## What the task requires
From the records below, find each line with the string "then" and copy it.

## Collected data
/-- Settles O43: `State.lcSample_eq`, the interval by `lcSecond_before` and `lcSecond_at`. -/
theorem lineControllerSecond : Obligations.LineControllerSecond := by
  intro s c h
  have hstep : exec .lcSampleEvent s = .next s.lcSample := (exec_lcSampleEvent s).trans (whenReleased_free _ h.1)
  obtain ⟨hclash, hquiet, hnotices, halarm, htx, hasm⟩ := State.lcSample_kept h.2
  have heq := State.lcSample_eq h.2
  have hframe := s.lc.clashSecond_frame
  refine ⟨_, hstep, by rw [heq], hnotices, halarm, htx, hasm, fun hc => ?_, fun hc => ?_, fun hc hlt => ?_,
    fun hc h599 => ⟨?_, ?_⟩, fun hrun => ?_, fun hrun hlt => ?_, fun hrun hat => ?_⟩
  · rw [hclash, hquiet]
    simp [Lc.clashSecond, hc]
  · rw [hquiet]
    simp [Lc.clashSecond, hc]
  · rw [hclash]
    simp [Lc.clashSecond, hc]
    omega
  · rw [hclash]
    simp [Lc.clashSecond, hc, h599]
  · rw [exec_clashQuietExpiry]
    exact whenDue_due _ h.1 (by simp [State.clashDue, h.2, hc, h599])
  · rw [heq, if_neg hrun, hframe]
    exact ⟨rfl, rfl, rfl⟩
  · rw [heq, if_pos hrun, lcSecond_before hlt]
    have hplace : { s.lc.clashSecond with intervalCount := s.lc.intervalCount + 1 }.statusPlaceEmpty
        = s.lc.statusPlaceEmpty := by rw [hframe]; rfl
    refine ⟨?_, ?_, fun hfull => ?_, fun hempty hmark hlast => ?_, fun hempty hcause => ?_⟩
    · rw [Lc.prompted_frame]
    · rw [Lc.prompted_frame, hframe]
    · rw [Lc.prompted_of_full (hplace.trans hfull), hframe]
    · have hno : s.promptCause = false := by
        refine Bool.eq_false_iff.2 fun hyes => ?_
        rcases (State.promptCause_iff s).1 hyes with hm | ⟨t, ht, hdiff⟩
        · rw [hmark] at hm
          cases hm
        · obtain ⟨h1, h2, h3, h4⟩ := hlast t ht
          rcases hdiff with hd | hd | hd | hd
          · omega
          · omega
          · exact hd h3
          · exact hd h4
      rw [hno, Lc.prompted_of_no_cause, hframe]
      exact ((Lc.statusPlaceEmpty_iff _).1 hempty).1
    · rw [(State.promptCause_iff s).2 hcause, Lc.prompted_of_empty (hplace.trans hempty)]
      rfl
  · have hlc : s.lcSample.lc = { s.lc.clashSecond with intervalCount := 0 }.postStatus := by
      rw [heq, if_pos hrun, lcSecond_at hat]
    have hplace : { s.lc.clashSecond with intervalCount := 0 }.statusPlaceEmpty
        = s.lc.statusPlaceEmpty := by rw [hframe]; rfl
    rw [hlc]
    refine ⟨?_, ?_, fun hempty => ?_, fun hfull => ?_⟩
    · unfold Lc.postStatus
      split <;> rfl
    · rw [exec_statusIntervalExpiry]
      exact whenDue_due _ h.1 (by simp [State.intervalDue, hrun, Startup.isRun, h.2, hat])
    · unfold Lc.postStatus
      rw [if_pos (hplace.trans hempty), hframe]
      exact ⟨rfl, rfl⟩
    · unfold Lc.postStatus
      rw [if_neg (by rw [hplace, hfull]; decide), hframe]
      exact ⟨rfl, rfl⟩

end Sys2Proof.Machine
end

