/-- The timed records after the second are those of the countdown, whether an image is adopted or not. -/
theorem State.mem_scuSample_timed {a : Amendment} (h : a.isTimed = true) :
    a ∈ s.scuSample.scu.amendments ↔ a ∈ s.scuBefore.amendments := by
  cases hc : s.cfg with
  | none => rw [State.scuSample_scu_of_none hc]
  | some c =>
    rw [State.scuSample_scu hc]
    exact mem_broughtUp_timed h

theorem State.scuBefore_amendments (s : State) :
    s.scuBefore.amendments = if s.scu.elapsed = 59 then s.scu.amendments.filterMap Amendment.tick
      else s.scu.amendments := by
  rw [State.scuBefore_eq]

/-- The HOLD and ADVANCE records an evaluation meets are those listed. -/
theorem State.mem_scuBefore_of_not_isTimed {a : Amendment} (h : a.isTimed = false) :
    a ∈ s.scuBefore.amendments ↔ a ∈ s.scu.amendments := by
  rw [State.scuBefore_amendments]
  split
  · exact mem_tick_of_not_isTimed h
  · rfl

end Second

/-- Settles O18: the countdown by record, the evaluation keeping every timed record. -/
theorem timedAmendmentsCountDown : Obligations.TimedAmendmentsCountDown := by
  intro s h
  refine ⟨_, exec_scuSampleEvent_of_released h, fun o => ?endless, fun hne a ha => ?still, fun h59 o r hr => ?close,
    fun h59 o r v hr => ?force, fun h59 o v => ?gone, fun h59 hone => ?row⟩
  case endless =>
    rw [State.mem_scuSample_timed rfl, State.scuBefore_amendments]
    split
    · exact mem_tick_endless
    · rfl
  case still => rw [State.mem_scuSample_timed ha, State.scuBefore_amendments, if_neg hne]
  case close =>
    rw [State.mem_scuSample_timed rfl, State.scuBefore_amendments, if_pos h59, mem_tick_close]
    exact and_iff_right hr
  case force =>
    rw [State.mem_scuSample_timed rfl, State.scuBefore_amendments, if_pos h59, mem_tick_lightForce]
    exact and_iff_right hr
  case gone =>
    rw [State.mem_scuSample_timed rfl, State.mem_scuSample_timed rfl, State.scuBefore_amendments, if_pos h59,
      mem_tick_close, mem_tick_lightForce]
    exact ⟨fun hno => absurd hno.1 (by omega), fun hno => absurd hno.1 (by omega)⟩
  case row =>
    rw [exec_amendmentExpiry]
    refine whenDue_due _ h ?_
    unfold State.amendmentDue
    rw [Bool.and_eq_true, beq_iff_eq, List.any_eq_true]
    refine ⟨h59, ?_⟩
    obtain ⟨o, hclose | ⟨v, hforce⟩⟩ := hone
    · exact ⟨_, hclose, rfl⟩
    · exact ⟨_, hforce, rfl⟩

/-! ### A HOLD at its second (R29) -/

section Hold

variable {s : State} {c : Configuration}

theorem State.scuSample_amendments (h : s.cfg = some c) :
    s.scuSample.scu.amendments
      = s.scuBefore.amendments.filterMap (Amendment.broughtUp c.calendar s.scuSample.scu.minute) := by
  have hminute : s.scuSample.scu.minute = s.scuBefore.minute := by rw [State.scuSample_kept]
  rw [hminute, State.scuSample_scu h]
  rfl
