/-- A panel's entry that passes from one age to another names the row (R79). -/
theorem State.ageDue_of_panel (h : s.works c) (hbay : slot? s.pt.bays n = none) {e : PanelEntry}
    (he : slot? s.pt.panels n = some e) {was will : Age} (hwas : e.age = was) (hwill : e.older.age = will) :
    s.ageDue n was will = true := by
  simp [State.ageDue, h.2, Peers.age?, Peers.older_bays, Peers.older_panels, hbay, he, hwas, hwill]

end Ages

/-- Settles O26: each entry by `BayEntry.older` and `PanelEntry.older`. -/
theorem entriesAgeByTheirSilence : Obligations.EntriesAgeByTheirSilence := by
  intro s c h
  have hsample := State.ptSample_of_works h
  have hstep : exec .ptSampleEvent s = .next { s with pt := s.pt.older } := by
    rw [exec_ptSampleEvent, whenReleased_free _ h.1, hsample]
  have hstale : ∀ n, s.ageDue n .fresh .stale = true →
      exec (.entryStale n) s = .next { s with pt := s.pt.older } := by
    intro n hdue
    rw [exec_entryStale, whenDue_due _ h.1 hdue, hsample]
  have hlost : ∀ n, s.ageDue n .stale .lost = true →
      exec (.entryLost n) s = .next { s with pt := s.pt.older } := by
    intro n hdue
    rw [exec_entryLost, whenDue_due _ h.1 hdue, hsample]
  refine ⟨_, hstep, rfl, fun n e he => ?bay, fun n e he => ?panel, fun n hn => ?_, fun n hn => ?_⟩
  case bay =>
    obtain ⟨hfresh, hmid, hold⟩ := bayAge_spec e.interval (satAdd e.silence 1)
    have hsec := intervalSeconds_bounds e.interval
    refine ⟨e.older, by rw [Peers.older_bays, he]; rfl, rfl, hfresh, hmid, hold, fun hage hq => ?_, fun hage hq => ?_⟩
    · refine hstale n (State.ageDue_of_bay h he hage (hmid ?_ ?_)) <;> rw [satAdd_of_le (by omega)] <;> omega
    · refine hlost n (State.ageDue_of_bay h he hage (hold ?_))
      rw [satAdd_of_le (by omega)]
      omega
  case panel =>
    obtain ⟨hfresh, hmid, hold⟩ := panelAge_spec (satAdd e.silence 1)
    refine ⟨e.older, by rw [Peers.older_panels, he]; rfl, rfl, hfresh, hmid, hold, fun hbay hage hq => ?_,
      fun hbay hage hq => ?_⟩
    · refine hstale n (State.ageDue_of_panel h hbay he hage (hmid ?_ ?_)) <;> rw [satAdd_of_le (by omega)] <;> omega
    · refine hlost n (State.ageDue_of_panel h hbay he hage (hold ?_))
      rw [satAdd_of_le (by omega)]
      omega
  · rw [Peers.older_bays, hn]; rfl
  · rw [Peers.older_panels, hn]; rfl

/-! ### A time step (R25, R27, R29, R30, R35, R36) -/

section Step

variable {s : State} {c : Configuration}

/-- The step lies forward, within half a week (R25). -/
def State.stepsForward (s : State) (minute second : Nat) : Prop :=
  0 < secondsForward (weekSecond s.scu.minute s.scu.second) (weekSecond minute second)
    ∧ secondsForward (weekSecond s.scu.minute s.scu.second) (weekSecond minute second) < 302400

/-- The SCU at a time step before its evaluation. -/
def State.scuAtStep (s : State) (minute second : Nat) : Scu := { s.scu with
  minute := minute, second := second, valid := true, latch := false
  amendments := if 0 < secondsForward (weekSecond s.scu.minute s.scu.second) (weekSecond minute second)
      ∧ secondsForward (weekSecond s.scu.minute s.scu.second) (weekSecond minute second) < 302400
    then s.scu.amendments.filter (Amendment.survivesStep s.calendar s.scu.minute minute) else s.scu.amendments }

theorem State.timeStep_eq (s : State) (minute second : Nat) :
    s.timeStep minute second = State.evaluate { s with scu := s.scuAtStep minute second } true := rfl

## Output
    s.scuBefore.amendments = if s.scu.elapsed = 59 then s.scu.amendments.filterMap Amendment.tick
    then s.scu.amendments.filter (Amendment.survivesStep s.calendar s.scu.minute minute) else s.scu.amendments }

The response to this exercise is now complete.